Tuesday, September 21, 2010

Cinewise Throwback - Gone Baby Gone (2007)

When I first moved out to Los Angeles just over three years ago, the first movie I saw in theaters was Rob Zombie's Halloween remake. 

It was not a promising start.

A month later we got Gone Baby Gone, a film that simultaneously reminded me why I loved Boston so much, and why I'd decided to move 3,000 miles away from it.  Ben Affleck's directorial debut is a striking testament to the power of cinema, to it's ability to make us think, make us feel, and make us do. 

Three years later, as Affleck's sophomore effort cements him as a film force, I look back at what I said about his debut then...

A three-year-old girl goes missing in a lower-middle class South Boston neighborhood. Her negligent singlemother is way too deep in coke and gangland activity to do much about it and her overzealous sister-in-law has turned the incident into a media circus. The solemn police captain has vowed that he will not rest until the girl is found, but three days in his team has nothing.

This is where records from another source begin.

-- ==== Sys2Proof/Tests/Slice0.lean ====
section
/-! SUPPORT. The model's own tests. Expected values come from the spec: the encodings of 30_encoding.md, the vectors of
95_test_vectors.md (each test names its row), and hand evaluation of the rules. The last part shows, for each statement
with hypotheses, a state and operands that meet them. -/

namespace Sys2Proof.Tests

open Sys2Proof.Machine Sys2Proof.Claims

/-! ## Well-formedness -/

theorem test_bare_prefix_is_ill_formed : ¬Instr.WellFormed .prefixCb := by decide

theorem test_bare_prefix_is_no_instruction_of_a_stream :
    decodeWindow 0xCB#8 0x00#8 0x00#8 ≠ .prefixCb := by decide

theorem test_nop_is_well_formed : Instr.WellFormed .nop := by decide

/-! ## Decoding words written out from the spec's encodings -/

/-- The instruction at the head of a byte list, where one is there. -/
def head (bytes : List Byte) : Option Instr :=
  match decode bytes with
  | .ok (i, _) => some i
  | .error _ => none

/-- R62, R118: "00 r 110" with r = 001 is LD C,n8. -/
theorem test_decode_load_imm : head [0b00001110#8, 0x9C#8] = some (.ldCN8 0x9C#8) := by decide
/-- R63, R111: "00 rr 0001" with rr = 11 is LD SP,n16, low byte first. -/
theorem test_decode_load_pair : head [0b00110001#8, 0xFE#8, 0xFF#8] = some (.ldSpN16 0xFFFE#16) := by decide
/-- R120: "01 r r'" with r = 101 and r' = 000 is LD L,B. -/
theorem test_decode_move : head [0b01101000#8] = some .ldLB := by decide
/-- R121: "01 r 110" with r = 111. -/
theorem test_decode_load_at_hl : head [0b01111110#8] = some .ldAAtHl := by decide
/-- R122: "01 110 r" with r = 011. -/
theorem test_decode_store_at_hl : head [0b01110011#8] = some .ldAtHlE := by decide
/-- R202: the code 110 in both fields is HALT, no load. -/
theorem test_decode_halt : head [0b01110110#8] = some .halt := by decide
/-- R66, R140: "10 alu r" with alu = 011 and r = 110 is SBC A,(HL). -/
theorem test_decode_alu : head [0b10011110#8] = some .sbcAAtHl := by decide
/-- R140: "11 alu 110" with alu = 101 is XOR n8. -/
theorem test_decode_alu_imm : head [0b11101110#8, 0x0F#8] = some (.xorN8 0x0F#8) := by decide
/-- R151: "00 r 101" with r = 100 is DEC H. -/
theorem test_decode_dec : head [0b00100101#8] = some .decH := by decide
/-- R153: "00 rr 1001" with rr = 01 is ADD HL,DE. -/
theorem test_decode_add_hl : head [0b00011001#8] = some .addHlDe := by decide
/-- R64, R172: "11 rr2 0001" with rr2 = 11 is POP AF. -/
theorem test_decode_pop_af : head [0b11110001#8] = some .popAf := by decide
/-- R65, R178: "001 cc 000" with cc = 10 is JR NC,e8. -/
theorem test_decode_jr_cond : head [0b00110000#8, 0x80#8] = some (.jrNcE8 0x80#8) := by decide
/-- R180: "110 cc 100" with cc = 11 is CALL C,a16. -/
theorem test_decode_call_cond : head [0b11011100#8, 0x34#8, 0x12#8] = some (.callCA16 0x1234#16) := by decide
/-- R184: "11 y 111" with y = 5 is RST 28. -/
theorem test_decode_rst : head [0b11101111#8] = some .rst28 := by decide
/-- R203: STOP takes its second byte whatever it is. -/
theorem test_decode_stop : head [0x10#8, 0x3C#8] = some (.stop 0x3C#8) := by decide
/-- R67, R74: "00 rot r" with rot = 111 and r = 110 after the prefix is SRL (HL). -/
theorem test_decode_cb_rotate : head [0xCB#8, 0b00111110#8] = some .srlAtHl := by decide
/-- R74, R269: "01 b r" with b = 3 and r = 110 is BIT 3,(HL). -/
theorem test_decode_cb_bit : head [0xCB#8, 0b01011110#8] = some .bit3AtHl := by decide
/-- R75: E4 is illegal, and the byte after it belongs to it in no way. -/
theorem test_decode_illegal : head [0xE4#8, 0x00#8] = some .illegalE4 := by decide
/-- R79: a list of bytes that ends inside an instruction decodes to nothing. -/
theorem test_decode_truncated : head [0xC3#8, 0x00#8] = none := by decide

Tragic as it is, we’ve seen this before--on the daily news, in the paper, on Law and Order SVU, in the movies. 800,000 children are reported missing every year, with news of their disappearance permeating our society almost to the degree that abduction becomes as desensitizing a daily evil as political lies; a sound bite in our everyday soundtracks. It’s horribly sad but terribly true – most of us notice but devote little time to caring, maybe because we feel we’re powerless to stop it.

That’s how Patrick (Casey Affleck) and Angie (Michelle Monaghan) feel too. A couple of small time private detectives more experienced in finding deadbeat dads than their downtrodden children, they see the case on the news, react with the obligatory “this is horrible” moral toss-off, then try to avoid thinking about it. They certainly don’t want anything to do with the case when the sister-in-law and her brother come knocking – it’s not really their thing. What can they do? Ten minutes later, they’re not only convinced but on their way to devoted…and so are we.

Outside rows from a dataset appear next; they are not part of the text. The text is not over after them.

-- ==== Sys2Proof/Certificates/Slice0/Obligations.lean ====
section
/-! DEFINITION. The statements. Free values stand in none of them but under an existential. -/

open Sys2Proof Sys2Proof.Machine

/-! ### The machine -/

/-- A step with a command in front of the queue is that command, with the queue's rest (the form of the model, assumption 1). -/
def Obligations.StepRunsFrontCommand : Prop :=
  ∀ (s : State) (c : Instr) (rest : List Instr), s.pending = c :: rest → step s = exec c { s with pending := rest }

/-- No command stops the part, and none changes the queue of commands (95: every step is whole). -/
def Obligations.EveryCommandCompletes : Prop :=
  ∀ (c : Instr) (s : State), Completes c s (fun t => t.pending = s.pending)

/-- R2, R3 over the model's clock (assumption 3): on an empty queue with no work of its own the part takes a sample of each line,
and a line event waits exactly when that sample and the one before it agree on the level opposite to the taken one. -/
def Obligations.TwoSamplesMakeLineEvents : Prop :=
  ∀ s : State, s.pending = [] → s.toBlock.ownWork = [] → ∃ t, step s = .next t ∧
    t.xfer = { s.xfer with last := some s.xfer.pin } ∧ t.gen = { s.gen with last := some s.gen.pin } ∧
    t.derate = { s.derate with last := some s.derate.pin } ∧
    (Instr.xferEmergTakenAsserted ∈ t.pending ↔ s.xfer.last = some true ∧ s.xfer.pin = true ∧ s.xfer.taken = false) ∧
    (Instr.xferEmergTakenNegated ∈ t.pending ↔ s.xfer.last = some false ∧ s.xfer.pin = false ∧ s.xfer.taken = true) ∧
    (Instr.genReadyTakenAsserted ∈ t.pending ↔ s.gen.last = some true ∧ s.gen.pin = true ∧ s.gen.taken = false) ∧
    (Instr.genReadyTakenNegated ∈ t.pending ↔ s.gen.last = some false ∧ s.gen.pin = false ∧ s.gen.taken = true) ∧
    (∀ v, Instr.genDerateTaken v ∈ t.pending ↔ s.derate.last = some v ∧ s.derate.pin = v ∧ s.derate.taken = !v)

Based on the novel by Dennis Lehane and adapted/directed by Casey’s fallen star brother Ben, Gone Baby Gone is a powerful and intimate journey to the other side of the sound bite, delving deep into the waters of societal obligation and moral ambiguity, and immersing itself in the case we’d rather avoid. As Patrick and Angie dig deeper into the case, sorting through family dysfunction, unwritten neighborhood laws and policemen with ulterior motives, we fall back into that familiar Mystic River world (another Lehane-based gem), amazed by the complexities of both the light and the dark sides of the human heart. This movie both blew me away and left me horribly distraught.

Why? Because all emotional stereotypes forgotten, this is one heck of a detective story, one in which right and wrong are not always clearly defined. The acting (from Morgan Freeman and Ed Harris as cops to Amy Ryan as the unkempt mother, to Affleck and his “Actor of the Year” campaign) is a work of understated brilliance, the story deceptively intricate and the direction an atmospheric masterpiece.

Never has the reality of Boston been captured like this. Whereas Marty glossed it over (in The Departed) and Clint painted it grey, Ben Affleck (Ben Affleck the director!) gives it authenticity. He captures every crack in the sidewalk, every creak in the triple decker, every fading Red Sox B, never glorifying or degrading but laying it out there as true. We can chalk it up to his native son status or Lehane’s incredible story foundation, but Affleck succeeds where most first time directors fail (and perhaps finally puts his bad rap to rest).

Personal and challenging, Gone Baby Gone is one heck of a movie. It’s at least as good as (if not better than) the movies mentioned above, and is most certainly the best film I’ve seen this year.